Without sports fanatics there would not be big time college and professional sports. The NFL is a $12 billion dollar industry, Major League Baseball earns more than $7 billion each year and the NBA does about $4 billion. This does not even count what is spent on illegal gambling, fantasy leagues, and sports outside the big three like the NCAA, NASCAR and the NHL.
It’s been a tough 12 months for Bay Area fans. From the Brian Stow incident at Dodger Stadium in the opener against the Giants in March to the mayhem at the Raiders-49ers preseason game, to run ins between Sharks fans and visitors from Canada, to the incidents with visiting fans at 49ers playoff games that led Jed York to issue a no-tolerance open letter and increase security at Candlestick Park, over-the-top behavior from and towards fans has been in the news far too often. The San Francisco Chronicle reported on Jan. 24 that twice as many ejections occurred in the wake of the overtime loss to the football Giants as did in the game the week before against New Orleans.
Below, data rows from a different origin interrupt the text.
/-- R245, R247, R260, R263: QUEUE_CREATE makes an absent queue ACTIVE in the highest common format, with empty rings and no
outcomes. QUEUE_DELETE makes a queue ABSENT at once where nothing of it is left to complete or to reply, and DRAINING
otherwise. R256: CANCEL of a command that has not started completes it with `CANCELLED`; of one that runs outside collectives
it stops it: what it has written stays, and the content of its output tensors is undefined, free values; of one that is complete it changes nothing; and one that is not fetched yet is
remembered with the CANCEL that asked. -/
def Obligations.QueueAndCancelCommands : Prop :=
  (∀ (s : State) (h : Cmd), s.ready h = true → h.queue = 0 →
      (∀ p, passes (s.queueChecks h p) → ∃ t, exec (.queueCreate h p) s = .next t ∧ t.isDone h 0 ∧ t.mem = s.mem ∧
        t.queue p.queueId = {
          state := .active, priority := p.priority, format := min p.fmtMax 3, sqLog2 := p.sqLog2, stqLog2 := p.stqLog2
          msix := p.msix, sqBase := p.sqBase, stqBase := p.stqBase, coalesceCount := p.coalesceCount
          coalesceUs := p.coalesceUs, fwIf := p.fwIf } ∧
        (∀ o ∈ t.outcomes, o.cmd.queue ≠ p.queueId) ∧ (∀ q, q ≠ 0 → q ≠ p.queueId → t.queue q = s.queue q) ∧
        (s.replying h → t.hasReply h (min p.fmtMax 3)) ∧ sameRegs (fun f _ _ => logReg f) s t) ∧
      (∀ queueId mode, 1 ≤ queueId → queueId ≤ 63 → mode ≤ 1 →
        (s.queue queueId).state = .active ∨ (s.queue queueId).state = .error → (s.queue queueId).replies = [] →
        (∀ o ∈ s.outstanding, o.cmd.queue ≠ queueId) → ∃ t, exec (.queueDelete h queueId mode) s = .next t ∧ t.isDone h 0 ∧
          t.queue queueId = { nextSeq := (s.queue queueId).nextSeq } ∧ (∀ q, q ≠ 0 → q ≠ queueId → t.queue q = s.queue q) ∧ t.mem = s.mem) ∧
      (∀ queueId, 1 ≤ queueId → queueId ≤ 63 → (s.queue queueId).state = .active ∨ (s.queue queueId).state = .error →
        (s.queue queueId).replies ≠ [] ∨ (∃ o ∈ s.outstanding, o.cmd.queue = queueId) → ∃ t, exec (.queueDelete h queueId 0) s = .next t ∧ t.isOut h = true ∧
          t.queue queueId = { s.queue queueId with state := .draining, deleting := some h } ∧
          (∀ q, q ≠ queueId → t.queue q = s.queue q) ∧ t.mem = s.mem)) ∧
  (∀ (s : State) (h target : Cmd), s.ready h = true → target.queue < 64 → target ≠ h →
      (∀ o, s.outstanding.find? (fun o => o.cmd == target) = some o → (o.phase = .fetched ∨ ∀ c ∈ s.colls, c.cmd ≠ some target) →
        ∃ t, exec (.cancel h target.queue target.seq) s = .next t ∧ t.isDone h 0 ∧ t.isDone target stCancelled ∧
          (o.phase ≠ .fetched → t.mem = (s.undefineOutputs target).mem) ∧ (o.phase = .fetched → completionOnly s t)) ∧
      (s.isOut target = false → seqBefore target.seq (s.queue target.queue).nextSeq = true →
        ∃ t, exec (.cancel h target.queue target.seq) s = .next t ∧ t.isDone h 0 ∧ completionOnly s t ∧
          (s.replying h → t.hasReply h 2)) ∧
      (s.isOut target = false → seqBefore target.seq (s.queue target.queue).nextSeq = false →
        ∃ t, exec (.cancel h target.queue target.seq) s = .next t ∧ t.isDone h 0 ∧ completionOnly s t ∧
          (t.queue target.queue).cancelled = (target.seq, h.seq) :: (s.queue target.queue).cancelled))

/-- R260, R264, R265: JOB_ADMIT without a rank map settles the highest version that this module implements at or below the one
asked for, and gives the job the next identifier (where no lost job of its partition waits for its restart, R352). JOB_END, once
nothing of the job is outstanding and no collective of it runs, releases what the job held. R148: STAGE_BIND makes a group of the
working Chambers it names, which no other bound group of the job has; R149, R259: it completes with `NO_RESOURCES` where a Pocket has
no room for the stage. R98, R261: STAGE_RUN hands the program to its strand, which is ADMITTING, and waits. R117: it does not start
while strands of another `SF_MODE` hold the Chamber; R27, R32: one of a 2.x job whose program names G16 completes with
`NOT_IN_VERSION`. -/
def Obligations.JobCommands : Prop :=
  ∀ (s : State) (h : Cmd), s.ready h = true →
    (∀ p v, p.rankMap = 0 → passes (s.admitChecks h p) → settleVersion p.major p.minor [] = some v →
      (∀ o ∈ s.jobs, o.lost = true → o.restarted = false → o.tag ≠ p.tag ∨ s.self ∉ o.ranks) →
      ∃ t j, exec (.jobAdmit h p) s = .next t ∧ t.isDone h 0 ∧ t.mem = s.mem ∧ t.jobs = s.jobs ++ [j] ∧ j.id = s.nextJob ∧
        t.nextJob = s.nextJob + 1 ∧ (j.major, j.minor) = v ∧ j.numerics = p.numerics ∧ j.tag = p.tag ∧ j.seed = p.seed ∧
        j.ended = false ∧ j.ranks = [] ∧ (s.replying h → t.hasReply h s.nextJob)) ∧
    (∀ j, s.jobOf h = some j → j.ended = false → (∀ c ∈ s.colls, c.job ≠ j.id) →
      (s.before h).any (fun o => o.jobId == (s.entry h).jobId) = false → ∃ t, exec (.jobEnd h) s = .next t ∧ t.isDone h 0 ∧
        t.mem = s.mem ∧ t.job? j.id = some { j with ended := true, pool := 0, poolFree := 0 } ∧
        (∀ x ∈ t.tensors, x.job ≠ j.id) ∧ (∀ g ∈ t.groups, g.job ≠ j.id) ∧ (∀ x ∈ t.plans, x.job ≠ j.id) ∧
        t.reg .modSumpFree 0 = (s.reg .modSumpFree 0 + j.pool) % 2 ^ (fieldInfo .modSumpFree).width) ∧
    (∀ stageId layout stale mask cs, s.hasJob h = true → layout ≤ 1 → stale ≤ 1 → s.groupForm (maskChambers mask) = true →
      cs = (maskChambers mask).filter (fun c => s.reg .chRetired c == 0) →
      (cs ≠ [] → (∀ g ∈ s.groups, g.job = (s.entry h).jobId → g.stageId = stageId ∨ g.bound = false ∨ ∀ c ∈ cs, c ∉ g.chambers) →
        (∀ c ∈ cs, pocketKept ≤ s.pocketFree c (s.entry h).jobId stageId) →
        ∃ t, exec (.stageBind h stageId layout stale mask) s = .next t ∧ t.isDone h 0 ∧ t.mem = s.mem ∧
          (∀ c, { t.chamber c with job := (s.chamber c).job } = s.chamber c) ∧ (∀ c ∈ cs, (t.chamber c).job = (s.entry h).jobId) ∧
          t.groups = s.groups.filter (fun g => !(g.job == (s.entry h).jobId && g.stageId == stageId) &&
              (g.bound || !(g.job == (s.entry h).jobId && g.chambers.any cs.contains))) ++
            [{ job := (s.entry h).jobId, stageId := stageId, layout := layout, stale := stale, chambers := cs }] ∧
          sameRegs (fun f u k => logReg f ∨ (f ∈ numFlagFields ∧ u ∈ cs ∧ k = 0)) s t) ∧
      ((∃ c ∈ cs, s.pocketFree c (s.entry h).jobId stageId < pocketKept) →
        ∃ t, exec (.stageBind h stageId layout stale mask) s = .next t ∧ t.isDone h stNoResources ∧ completionOnly s t)) ∧
    (∀ c i prio header j, s.jobOf h = some j → j.ended = false → c < 256 → i < 4 → prio ≤ 3 →
      (s.reg .chRetired c = 0 → s.reg .chState c i = psEmpty ∨ s.reg .chState c i = psDone ∨ s.reg .chState c i = psRefused →
        ¬ (s.jobMajor (s.entry h).jobId = 2 ∧ s.namesG16 c header = true) →
        (s.sfAgrees c j.sfMode = true → (s.forMode c (s.entry h).jobId).imageReady c (s.entry h).jobId = true →
          ∃ t, exec (.stageRun h c i prio header) s = .next t ∧ t.isHeld h ∧ t.reg .chState c i = psAdmitting ∧
            t.reg .chPc c i = 0 ∧ t.reg .chProgAddr c i = header % 2 ^ (fieldInfo .chProgAddr).width ∧ t.reg .chPriority c i = prio ∧
            (t.strand c i).cmd = some h ∧ (t.strand c i).job = (s.entry h).jobId ∧ t.mem = s.mem ∧
            (∀ d, d ≠ c → t.chamber d = s.chamber d) ∧ (∀ j, j ≠ i → t.strand c j = s.strand c j)) ∧
        (s.sfAgrees c j.sfMode = false → exec (.stageRun h c i prio header) s = .next s)) ∧
      (s.jobMajor (s.entry h).jobId = 2 → s.namesG16 c header = true →
        ∃ t, exec (.stageRun h c i prio header) s = .next t ∧ t.isDone h stNotInVersion ∧ completionOnly s t))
Officials say the increase was probably due to the 3:30 p.m. game time which gave fans an extra few hours to lube up before kickoff. Undercover officers dressed as New York fans pointed out miscreants to uniformed police who subsequently led those fans out of the stands.
This season’s NFL playoffs seemed to have created a series of new lows in terms of fan behavior. Besides the well-documented harassment of opposing teams’ fans, 49ers punt returner Kyle Williams has been the subject of multiple death threats after his fumble in overtime set up the game winning field goal for the Giants, giving New York a trip to the Super Bowl.
So is this what we’ve come to? Death threats to athletes who come up short when giving their all, intimidating outnumbered visiting fans, and using the tickets we buy as a license to wreak havoc as we please while undercover cops pick off the unruly?
Fans in our sophisticated community should be better than that. We think fans, especially in our community, can care deeply about the outcome of a game and then let it go if and when the result doesn’t isn’t what we would like. When we’re the visiting fans we can go to a game and not rub it in when the home team fails. This only entices the majority to retaliate when the tide turns. We also think local fans can resist the urge to bully the outnumbered supporters of the visiting team and instead strive to make our stadiums and ballparks comfortable for everyone with a ticket, regardless of how some announcers might encourage their followers to behave.
Mostly, though, we implore sports fanatics everywhere to hold the athletes blameless. They’re almost always doing everything they can to win. In the late 1980s the Rams beat the Giants in an overtime playoff game in the Meadowlands. New York Quarterback Phil Simms had a rough game, and in his press conference afterwards he explained, “I have the ball a lot, and sometimes things go wrong.”
Can’t we accept that it’s usually just as simple as that?